Not true. More commodities are dug up every day/week/month/year. Even for gold, 2/3 of all gold mined by humanity has been mined after circa 1950. Also, the commodity based money system specified at the time of the founding of the USA was Bimetalism: either silver or gold, which ever is slightly less expensive than the 1:16 ratio. Silver being usually a biproduct of industrial mining other metals such as zinc, lead and tin, the slight laxity between Bimetalism and industrial mining biproduct give plenty room for monetary expansion at pace approximating industrial output, while not giving anyone the power to manipulate money supply at the stroke of a pen (or a push of a button) after the masses and banksters have already placed their bet on inflation expectations (remember, it's the difference between previous expectation vs. subsequent reality that is at the root of extra profit and bankruptcies/foreclosures). What we have right now is like: after you buy a stock and the dealer short it to you then the dealer appoints a committee to decide what the price of the stock should be; and vice versa after you short a stock and the dealer buys it to squeeze you. In gambling analogy would be a loaded dice instead of a fair dice.
47   Misc   2023 Mar 28, 7:16am  

The amount of gold mined would not come close to the amount that would need to be "saved"..

Could you imagine what the deflationary effect would be if there was a modest 5% savings rate? Then factor in population growth??

Then there is the fallacy of being able to charge interest on a commodity based system.

Nope, fiat is far superior.
48   Tenpoundbass   2023 Mar 28, 7:25am  

Misc is right, nobody thinks about the logistical math involved with a Gold based economy.
You would be paid in company script like I have said. And only the business owners and producers would actually be paid in Gold.
49   Reality   2023 Mar 28, 7:38am  

Misc says


The amount of gold mined would not come close to the amount that would need to be "saved"..

Could you imagine what the deflationary effect would be if there was a modest 5% savings rate? Then factor in population growth??



You are engaging in strawman-tactic. The money defined at the time of the founding of the USA till 1873 was Bimetalism, not gold-only standard.


Then there is the fallacy of being able to charge interest on a commodity based system.


Why can't one charge interest for loans made to the opening of a silver mine or a gold mine? Literally more monetary metal would be produced after purchasing mining equipment and chemicals then putting them to use. By extension all the suppliers of food and energy to the mine operators can advance payments and collect interest; then likewise the secondary and tertiary suppliers to them. What will end is interest-bearing on-demand bank account, because interest-bearing on-demand bank account is a fraud! Just like a Ponzi Scam is a fraud: the operator is promising the mathematically impossible!

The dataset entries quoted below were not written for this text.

-- ==== Sys2Proof/Machine/State.lean ====
section
/-! DEFINITION. Machine/State.lean: the state of a package, as plain data. Every piece of state that the manual names
is a field; INVENTORY.md lists them with their rules. A table (`Tab`) lists only what differs from its default. -/
namespace Sys2Proof.Machine

/-- Why the machine stops. -/
inductive Fault where
  /-- Raised by `step` when both feeds are lost and the turn is not POWER_ON: no state survives and nothing runs
  (R324). Safe: the hardware does nothing either. -/
  | powerOff
  deriving DecidableEq, Repr

/-- Why a step has no meaning. -/
inductive Refusal where
  /-- Raised by an arm of `exec` whose instruction has no meaning yet. Safe. -/
  | notModelled (mnemonic : String)
  deriving DecidableEq, Repr

/-- The trap record ei0 to ei3 (R284). -/
structure Rec where
  ei0 : W64
  ei1 : W64
  ei2 : W64
  ei3 : W64
  deriving DecidableEq, Repr

/-- An empty trap record. -/
def Rec.zero : Rec := ⟨0, 0, 0, 0⟩

/-- Containment policies (R35, R52). -/
inductive Policy where
  | ignore | retry | killSelf | killParent
  deriving DecidableEq, Repr

/-- The levels a fault is offered to, innermost first (R52). -/
inductive Level where
  | tileTask | block | task | graph | context
  deriving DecidableEq, Repr

/-- Roles of a strand (R38). -/
inductive Role where
  | loader | computer | storer
  deriving DecidableEq, Repr

/-- Where a strand stopped for a request (R297, R300). -/
inductive StopKind where
  | point | safept | wait | forced
  deriving DecidableEq, Repr

/-- One entry of a vector name: its value once produced, its poison tag (R47, R214), and the mark of the word that
produces it. -/
structure Entry where
  ready : Bool
  v : Vec
  tag : Bool
  tok : Nat
  deriving DecidableEq, Repr

/-- A port (R208). -/
structure Port where
  base : W64
  stride1 : W32
  count1 : W32
  stride2 : W32
  count2 : W32
  cursor : Nat
  deriving DecidableEq, Repr

/-- An unconfigured port (R39). -/
def Port.none : Port := ⟨0, 0, 0, 0, 0, 0⟩

/-- A loop level (R175, R181), with what a LOOPP stop under way leaves to do (R182). -/
structure Loop where
  active : Bool
  pipelined : Bool
  lc : W64
  start : W64
  last : W64
  /-- the address after the end word (R177) -/
  after : W64
  stages : Nat
  map : W64
  index : W64
  total : W64
  /-- iterations still to start after resumption, while the level drains for a pre-emption (R182) -/
  left : W64
  draining : Bool
  /-- nesting depth among active levels when it was activated, 1 outermost -/
  depth : Nat
  deriving DecidableEq, Repr

/-- An inactive level (R39). -/
def Loop.none : Loop := ⟨false, false, 0, 0, 0, 0, 1, 0, 0, 0, 0, false, 0⟩

/-- A cached copy of a line: 128 bytes, and one poison tag for each sector (R89). -/
structure Copy where
  data : BitVec 1024
  p0 : Bool
  p1 : Bool
  deriving DecidableEq, Repr

/-- An L1 TLB entry (R82): one page of one context, with its entry. -/
structure TlbE where
  ctx : Nat
  va : Nat
  log : Nat
  pte : W64
  deriving DecidableEq, Repr

/-- Where a loaded vector goes (R216): the destination field, the mark of its reservation, the bits that the enabled
elements cover, and what the other bits hold; for a port, the scratchpad address of the push. -/
structure VDest where
  dst : Nat
  addr : Nat
  tok : Nat
  en : Vec
  fill : Vec
  /-- bits that a push to a port writes -/
  pen : Vec
  tag : Bool
  deriving DecidableEq, Repr

/-- What a load-queue entry does when it is performed (R92). -/
inductive LoadWhat where
  /-- LD, LDN, LD.s -/
  | scalar (d : GReg) (n : Nat) (signed : Bool)
  /-- LD.nb with its not-before time -/
  | nb (d : GReg) (n : Nat) (time : W64)
  /-- VLDM -/
  | vec (x : VDest)
  /-- VLDM.nb -/
  | vecNb (x : VDest) (time : W64)
  /-- CACHEOP.lockrd -/
  | lock (d : GReg)
  /-- WAITV: expected word, deadline, and whether its monitor is armed (R104) -/
  | waitv (d : GReg) (expect deadline : W64) (armed : Bool)
  deriving DecidableEq, Repr

/-- A part of an access: where its bytes stand in the value, its physical address and its length, and the cache
attribute of its page (R80); it lies in one line. -/
structure Part where
  off : Nat
  pa : Nat
  len : Nat
  cache : Nat
  deriving DecidableEq, Repr

/-- A load-queue entry (R92): its parts, those of them still to be performed and the bytes bound so far. -/
structure LoadOp where
  what : LoadWhat
  va : W64
  full : List Part
  parts : List Part
  got : Vec
  tag : Bool
  epoch : Nat
  tok : Nat
  /-- the signal clause: absolute semaphore and increment -/
  sig : Option (Nat × Nat)
  /-- the address of its issue group (R290) -/
  at_ : W64
  deriving DecidableEq, Repr

/-- What a store-queue entry does (R92). -/
inductive StoreWhat where
  | plain
  /-- ST.pm, VSTM.pm with postmark -/
  | pm (p : W64)
  /-- AMO: destination, width in bytes, operand, compare value -/
  | amo (op : AmoOp) (d : GReg) (n : Nat) (b cmp : W64)
  /-- AMOF: control bits, destination, operand -/
  | amof (fz cn sv : Bool) (op : AmofOp) (fmt : AmofFmt) (d : GReg) (b : W64)
  /-- CACHEOP.lockwr: the lock value -/
  | lock (v : BitVec 4)
  /-- CACHEOP.wb: a virtual range, or the whole cache -/
  | wb (whole : Bool)
  deriving DecidableEq, Repr

/-- A store-queue entry, with the parts still to be performed. -/
structure StoreOp where
  what : StoreWhat
  va : W64
  parts : List Part
  data : Vec
  /-- bytes enabled by the governing mask -/
  en : BitVec 512
  tag : Bool
  epoch : Nat
  tok : Nat
  /-- place in the strand's sequence of stores -/
  sn : Nat
  sig : Option (Nat × Nat)
  deriving DecidableEq, Repr

/-- A REL not yet complete (R98): it waits for the stores and engine commands before it. -/
structure RelOp where
  sn : Nat
  cmd : Nat
  sys : Bool
  deriving DecidableEq, Repr

/-- A vector word in flight (R216): the entries it produces, the scratchpad bytes a destination port writes, and its
signal clause. -/
structure Fly where
  tok : Nat
  outs : List (Nat × Vec × Bool)
  /-- scratchpad address, value and written bits of each push -/
  pushes : List (Nat × Vec × Vec)
  tag : Bool
  sig : Option (Nat × Nat)
  deriving DecidableEq, Repr

/-- An open transaction (R101). -/
structure Txn where
  /-- the abort target; none when TXB named none -/
  target : Option W64
  /-- TXE has issued: 1 while the commit is asked of the homes, 2 once it has succeeded, 3 or 4 once it has failed for a
  conflict or for poison -/
  phase : Nat
  /-- read sectors with the version read -/
  reads : List (Nat × Nat)
  /-- buffered bytes by physical address -/
  writes : Tab (Option Byte)
  /-- sectors stored to, with whether a tagged value went there -/
  stored : List (Nat × Bool)
  /-- pages stored to, whose dirty bit the commit sets -/
  pages : List W64
  deriving DecidableEq, Repr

Nope, fiat is far superior.


Superior only for the fraudsters, at the expense of everyone else.
50   Reality   2023 Mar 28, 7:43am  

Tenpoundbass says


Misc is right, nobody thinks about the logistical math involved with a Gold based economy.
You would be paid in company script like I have said. And only the business owners and producers would actually be paid in Gold.


Strawman tactic. Gold-only standard is simply a prelude to gold-certificate standard (as you described) then fraud-stanard and fiat-money. That's why the monetary standard advocated by the Founding Fathers and responsible for the prosperity in the first nearly a century of the USA was Bimetalism, before the Civil War and "the theft of 1873" ushered in massive booms and busts, and the "American Empire" to impoverish Americans while enriching international banksters that have no loyalty to any country or community. Robbing the Helvetics and Gauls did not enrich Romans in the long run, but only brought the down fall of the Roman Republic; likewise, robbing food from Egypt at cheap prices did not enrich the Romans but bankrupted the Roman farmers and made them into dependents on the state and easily manipulated by the Emperor and his cronies (who then often killed the Emperors to become Emperors themselves).
51   Misc   2023 Mar 28, 7:50am  

Charging interest on a commodity based system doesn't work. I will let you do the math for a single ounce of gold compounded at a 3% interest rate for say 2000 years.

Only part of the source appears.